DOI: 10.4230/LIPIcs.OPODIS.2024.26

The Singular Optimality of Distributed Computation in LOCAL

Authors: Fabien Dufoulon, Gopal Pandurangan, Peter Robinson, and Michele Scquizzato

Published in: LIPIcs, Volume 324, 28th International Conference on Principles of Distributed Systems (OPODIS 2024)

Abstract

It has been shown that one can design distributed algorithms that are (nearly) singularly optimal, meaning they simultaneously achieve optimal time and message complexity (within polylogarithmic factors), for several fundamental global problems such as broadcast, leader election, and spanning tree construction, under the KT₀ assumption. With this assumption, nodes have initial knowledge only of themselves, not their neighbors. In this case the time and message lower bounds are Ω(D) and Ω(m), respectively, where D is the diameter of the network and m is the number of edges, and there exist (even) deterministic algorithms that simultaneously match these bounds. On the other hand, under the KT₁ assumption, whereby each node has initial knowledge of itself and the identifiers of its neighbors, the situation is not clear. For the KT₁ CONGEST model (where messages are of small size), King, Kutten, and Thorup (KKT) showed that one can solve several fundamental global problems (with the notable exception of BFS tree construction) such as broadcast, leader election, and spanning tree construction with Õ(n) message complexity (n is the network size), which can be significantly smaller than m.
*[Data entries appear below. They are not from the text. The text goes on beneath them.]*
/-! ## The place (01 R27 to R32) -/

/-- A port's mode or power has changed: its old links go, its new ones start. -/
def portModeChange (s : State) (p old : Nat) : State :=
  let gone := (portLinks old p).filter fun lp => !(linksOf s p).contains lp
  let s1 := gone.foldl (fun s lp => { (resetFields (resetFields s .PRT_LSTAT lp) .PRT_PEER lp) with links := mdel s.links lp }) s
  (linksOf s1 p).foldl startDetect s1

/-- The ports follow a place just written. -/
def followPlace (s0 s : State) : State :=
  (List.range 80).foldl (fun s p => if s0.portMode p = s.portMode p then s else portModeChange s p (s0.portMode p)) s

/-- The place is refused (01 R27). -/
def placeRefused (s : State) : Bool :=
  let e := s.selfEid
  eidMalformed e || decide (eidKind e < 2) || s.rows == 0 || decide (s.rows > 8) || s.cols == 0 || decide (s.cols > 8)
  || (eidKind e == 2 && (decide (eidRow e ≥ s.rows) || decide (eidCol e ≥ s.cols)))
  || (eidKind e == 3 && ((if eidSlot e < 8 then decide (eidSlot e ≥ s.rows) else decide (eidSlot e - 8 ≥ s.cols))
        || eidRow e != 0 || eidCol e != 0 || s.flag F.GLB_HOST_PLACE_HOST_EP_EN))

/-- An identity that stands recorded in IDENT is judged against the place as it is written now (01 R31; DEDUCED, log 24). -/
def rejudge (s : State) (lp : Nat) : State :=
  let e := s.rd F.PRT_PEER_EID lp
  let pport := s.rd F.PRT_PEER_PPORT lp
  let ok := identOk s lp e pport
  if s.stage lp ≠ 9 ∨ s.flag F.PRT_PEER_VALID lp = false ∨ s.flag F.PRT_PEER_MATCH lp = ok then s
  else
    let s1 := s.wr F.PRT_PEER_MATCH lp (b2n ok)
    if ok then s1 else linkFault s1 lp 0x33 (lp + e * 2 ^ 8 + pport * 2 ^ 28 + s.rd F.PRT_PEER_HALF lp * 2 ^ 35)

/-- A write of GLB_PLACE: locked, it is ignored; else its fields are written, the ports follow, and LOCK is judged. -/
def placeWrite (s : State) (m : Master) (val be : Nat) : State :=
  let off := regOff .GLB_PLACE 0
  if s.flag F.GLB_PLACE_LOCK then s.accessFault m 1 off
  else
    let s1 := (List.range 160).foldl rejudge (followPlace s (writeWord s m .GLB_PLACE 0 0 val be fun f => f != F.GLB_PLACE_LOCK))
    if bitAt val 31 && bitAt be 3 then
      if placeRefused s1 then s1.accessFault m 1 off
      else (List.range 160).foldl tryUp (s1.wr0 F.GLB_PLACE_LOCK 1)
    else s1

end Sys2Proof.Machine
end

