-- ==== Sys2Proof/Machine/Gates.lean ====
section
/-! DEFINITION. When the chip and its blocks take part in an event: powered and out of reset, not in the safe state, not in a
core warm reset; who may write registers; the FAULT_N pin and the safe state (15 R420 to R425); what a reset does to run
state (13 R384, R510); MSI-X (12 R355). -/

namespace Sys2Proof.Machine

open Sys2Proof

/-! ## Part-takers -/

/-- Powered, out of reset, with its PLLs locked (19 R498). -/
def chipOn (s : State) : Bool := s.pin.supplies && s.pin.perst && !s.pin.waitClk

/-- The safe state (15 R423). -/
def isSafe (s : State) : Bool := s.flag F.FLT_STAT_SAFE

/-- A core warm reset runs (15 R427). -/
def inCoreReset (s : State) : Bool := s.rst.coreAt.isSome

/-- An event of a part that works whenever the chip is out of reset, the safe state included. -/
def whenOn (s : State) (f : State → State) : State := if chipOn s then f s else s

/-- An event of a part that the safe state stops (15 R424). -/
def whenLive (s : State) (f : State → State) : State := if chipOn s && !isSafe s then f s else s

/-- An event of the core blocks, which a core warm reset halts too (15 R427). -/
def whenCore (s : State) (f : State → State) : State := if chipOn s && !isSafe s && !inCoreReset s then f s else s

/-- The role of a Gesta core (14 R386): 0 OFF, 1 BOOT, 2 STANDBY, 3 ACTIVE. -/
def coreRole (s : State) (c : Nat) : Nat := if c = 0 then s.rd0 F.GMC_STAT_ROLE0 else s.rd0 F.GMC_STAT_ROLE1
def setRole (s : State) (c v : Nat) : State := if c = 0 then s.wr0 F.GMC_STAT_ROLE0 v else s.wr0 F.GMC_STAT_ROLE1 v

/-- The ACTIVE core. -/
def activeCore (s : State) : Option Nat := [0, 1].find? fun c => coreRole s c == 3

/-- The arbiter executes a master's writes: Gesta's only from the ACTIVE core (14 R387); none in the safe state
(15 R425), and none of the host's in D3hot (12 R330, log 4). -/
def mayWrite (s : State) (m : Master) : Bool :=
  chipOn s && !isSafe s && (match m with
    | .gesta c => decide (c < 2) && coreRole s c == 3
    | .host => s.host.pcie.dstate != 3
    | .sideband => true)

/-! ## FAULT_N and ALIVE (15 R420, R421) -/

/-- FAULT_N is driven low. -/
def faultLow (s : State) : Bool :=
  s.pin.supplies && s.pin.perst && (s.pin.waitClk || s.flag F.FLT_PIN_LATCH || s.flag F.FLT_PIN_FORCE
    || s.flt.latchAt.any (fun t => decide (s.now < t + 10000)) || isSafe s
    || s.rd0 F.GMC_STAT_STAGE == 0x0E || s.rd0 F.GMC_STAT_STAGE == 0x0F)

/-- The conditions under which ALIVE toggles. -/
def aliveHolds (s : State) : Bool :=
  chipOn s && !isSafe s && s.rd0 F.GMC_STAT_STAGE == 8 && (activeCore s).isSome

/-- ALIVE follows its conditions: held low when one ceases. -/
def settleAlive (s : State) : State :=
  if aliveHolds s then (if s.flag F.FLT_STAT_ALIVE_RUN then s else s.wr0 F.FLT_STAT_ALIVE_RUN 1)
  else { s.wr0 F.FLT_STAT_ALIVE_RUN 0 with pin := { s.pin with alive := false } }

/-- A PIN reaction, or any setting of LATCH. -/
def setLatch (s : State) : State :=
  if s.flag F.FLT_PIN_LATCH then s
  else { s.wr0 F.FLT_PIN_LATCH 1 with flt := { s.flt with latchAt := some s.now } }

/-- Ten µs after LATCH set, only LATCH itself still holds FAULT_N low. -/
def faultMinEnd (s : State) : State :=
  if s.flt.latchAt.any fun t => decide (t + 10000 ≤ s.now) then { s with flt := { s.flt with latchAt := none } } else s

/-! ## The safe state (15 R423, R424) -/

/-- Enter the safe state: every fabric transmitter drives electrical idle, in whatever stage its link stands (15 R424), with ERR_FATAL and the AER status of an Uncorrectable Internal Error (bit 22, log 4). An EPO in the cycle of another cause is the cause recorded (16 R461). -/
def safeEnter (s : State) (cause where_ : Nat) : State :=
  if isSafe s then
    if cause = 4 ∧ s.flt.safeAt = some s.now then (s.wr0 F.FLT_STAT_CAUSE 4).wr0 F.FLT_STAT_WHERE 0 else s
  else
    let s1 := ((s.wr0 F.FLT_STAT_SAFE 1).wr0 F.FLT_STAT_CAUSE cause).wr0 F.FLT_STAT_WHERE where_
    let s2 := (List.range 160).foldl (fun s lp => if s.lpExists lp then s.wr F.PRT_LSTAT_EIDLE_TX lp 1 else s) s1
    let s3 := { s2 with flt := { s2.flt with safeAt := some s.now }
                        host := { s2.host with pcie := { s2.host.pcie with aer := Nat.lor s2.host.pcie.aer (2 ^ 22) } } }
    settleAlive (s3.emit .errFatal)

/-! ## What a reset returns to its reset value (13 R384) -/

/-- Run state and counters: event status, state, go bits and counts, not what software alone sets. -/
def Access.isRun : Access → Bool
  | .ro => true
  | .w1c => true
  | .w1s => true
  | .sc => true
  | .wo => true
  | .ctr => true
  | _ => false

/-- The field whose key is `k`, with its instance. -/
def fieldAt (k : Nat) : Option (Field × Nat) :=
  match locate (k / 32 * 4) with
  | none => none
  | some (r, i, w) => ((fieldsOf r).find? fun f => f.word == w && f.lsb == k % 32).map fun f => (f, i)

/-- Return to its reset value every field that `gone` holds of, both copies. -/
def dropFields (s : State) (gone : Field → Nat → Bool) : State :=
  let keep := fun (m : List (Nat × Nat)) => m.filter fun e => match fieldAt e.1 with
    | some (f, i) => !gone f i
    | none => true
  { s with regs := ⟨keep s.regs.plain, keep s.regs.shadow, keep s.regs.live⟩ }

/-- A BAR0 offset lies in a block. -/
def inBlock (off lo hi : Nat) : Bool := decide (lo ≤ off) && decide (off < hi)

/-- The blocks of a core warm reset: TIM, SWC, GRP, PMP, WEL, RMS, TEL. -/
def coreBlock (off : Nat) : Bool :=
  inBlock off 0x300000 0x400000 || inBlock off 0x800000 0x1000000 || inBlock off 0x2000000 0x3E00000

/-- The blocks of a pool-domain reset: WEL and RMS. -/
def poolBlock (off : Nat) : Bool := inBlock off 0x3000000 0x3C00000

/-- What a core warm reset keeps of its blocks' run state (13 R510, 15 R431), the pool-domain reset of WEL's and RMS's. -/
def keptByWarm (f : Field) : Bool :=
  [RegName.GRP_ENT, .SWC_BANK_STAT, .TIM_TT_STAT, .TIM_CMT_STAT, .TIM_PHASE_ERR, .TIM_NOW_LO, .TIM_NOW_HI, .WEL_STAT,
    .WEL_FWD, .WEL_CTX_OPEN].contains f.reg
  || [F.TIM_STAT_VALID, F.TIM_STAT_HOLDOVER, F.WEL_DEV_OUT, F.WEL_MIR_STATE, F.PMP_STAT_STATE, F.PMP_STAT_CAUSE, F.PMP_STAT_REPL,
      F.PMP_POOL_ACTIVE, F.PMP_POOL_SPARES, F.PMP_POOL_RETIRED].contains f
  || (f.reg == .RMS_ROOM && f != F.RMS_ROOM_OPEN_KIND && f != F.RMS_ROOM_OPEN_HIGH)

/-- Held writes and latches of a block's pairs go with its run state. -/
def dropHeld (s : State) (blk : Nat → Bool) : State :=
  { s with latch := s.latch.filter fun e => !blk (e.1 % 2 ^ 26)
           heldW := s.heldW.filter fun e => !blk (e.1 % 2 ^ 26) }

/-- The register effect of a core warm reset. -/
def warmRegs (s : State) : State :=
  dropHeld (dropFields s fun f i => f.acc.isRun && coreBlock (regOff f.reg i) && !keptByWarm f) coreBlock

/-- The register effect of a pool-domain reset. -/
def poolRegs (s : State) : State :=
  dropHeld (dropFields s fun f i => f.acc.isRun && poolBlock (regOff f.reg i) && !keptByWarm f) poolBlock

/-! ## MSI-X (12 R355) -/

/-- A vector is held back: by its own mask or by the function's. -/
def msixHeld (s : State) (vec : Nat) : Bool := s.host.pcie.msixMask || s.rd F.MSIX_TABLE_MASK vec == 1

/-- Send an MSI-X message, or set its pending bit while the vector is held back; none goes while MSI-X is not enabled or the function is
in D3hot (12 R330, R355, log 4). -/
def sendMsix (s : State) (vec : Nat) : State :=
  if !s.host.pcie.msixOn || s.host.pcie.dstate == 3 then s
  else if msixHeld s vec then
    s.wr F.MSIX_PBA_PEND (vec / 32) (Nat.lor (s.rd F.MSIX_PBA_PEND (vec / 32)) (2 ^ (vec % 32)))
  else s.emit (.msix vec)

/-- A vector is held back no longer: its pending message goes. -/
def msixUnmask (s : State) (vec : Nat) : State :=
  let w := s.rd F.MSIX_PBA_PEND (vec / 32)
  if msixHeld s vec = false ∧ s.host.pcie.msixOn = true ∧ bitAt w (vec % 32) = true then
    (s.wr F.MSIX_PBA_PEND (vec / 32) (w - 2 ^ (vec % 32))).emit (.msix vec)
  else s

end Sys2Proof.Machine
end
Randomization is crucial in obtaining this result. While the message complexity of the KKT result is near-optimal, its time complexity is Õ(n) rounds, which is far from the standard lower bound of Ω(D). An important open question is whether one can achieve singular optimality for the above problems in the KT₁ CONGEST model, i.e., whether there exists an algorithm running in Õ(D) rounds and Õ(n) messages. Another important and related question is whether the fundamental BFS tree construction can be solved with Õ(n) messages (regardless of the number of rounds as long as it is polynomial in n) in KT₁. In this paper, we show that in the KT₁ LOCAL model (where message sizes are not restricted), singular optimality is achievable. Our main result is that all global problems, including BFS tree construction, can be solved in Õ(D) rounds and Õ(n) messages, where both bounds are optimal up to polylogarithmic factors. Moreover, we show that this can be achieved deterministically.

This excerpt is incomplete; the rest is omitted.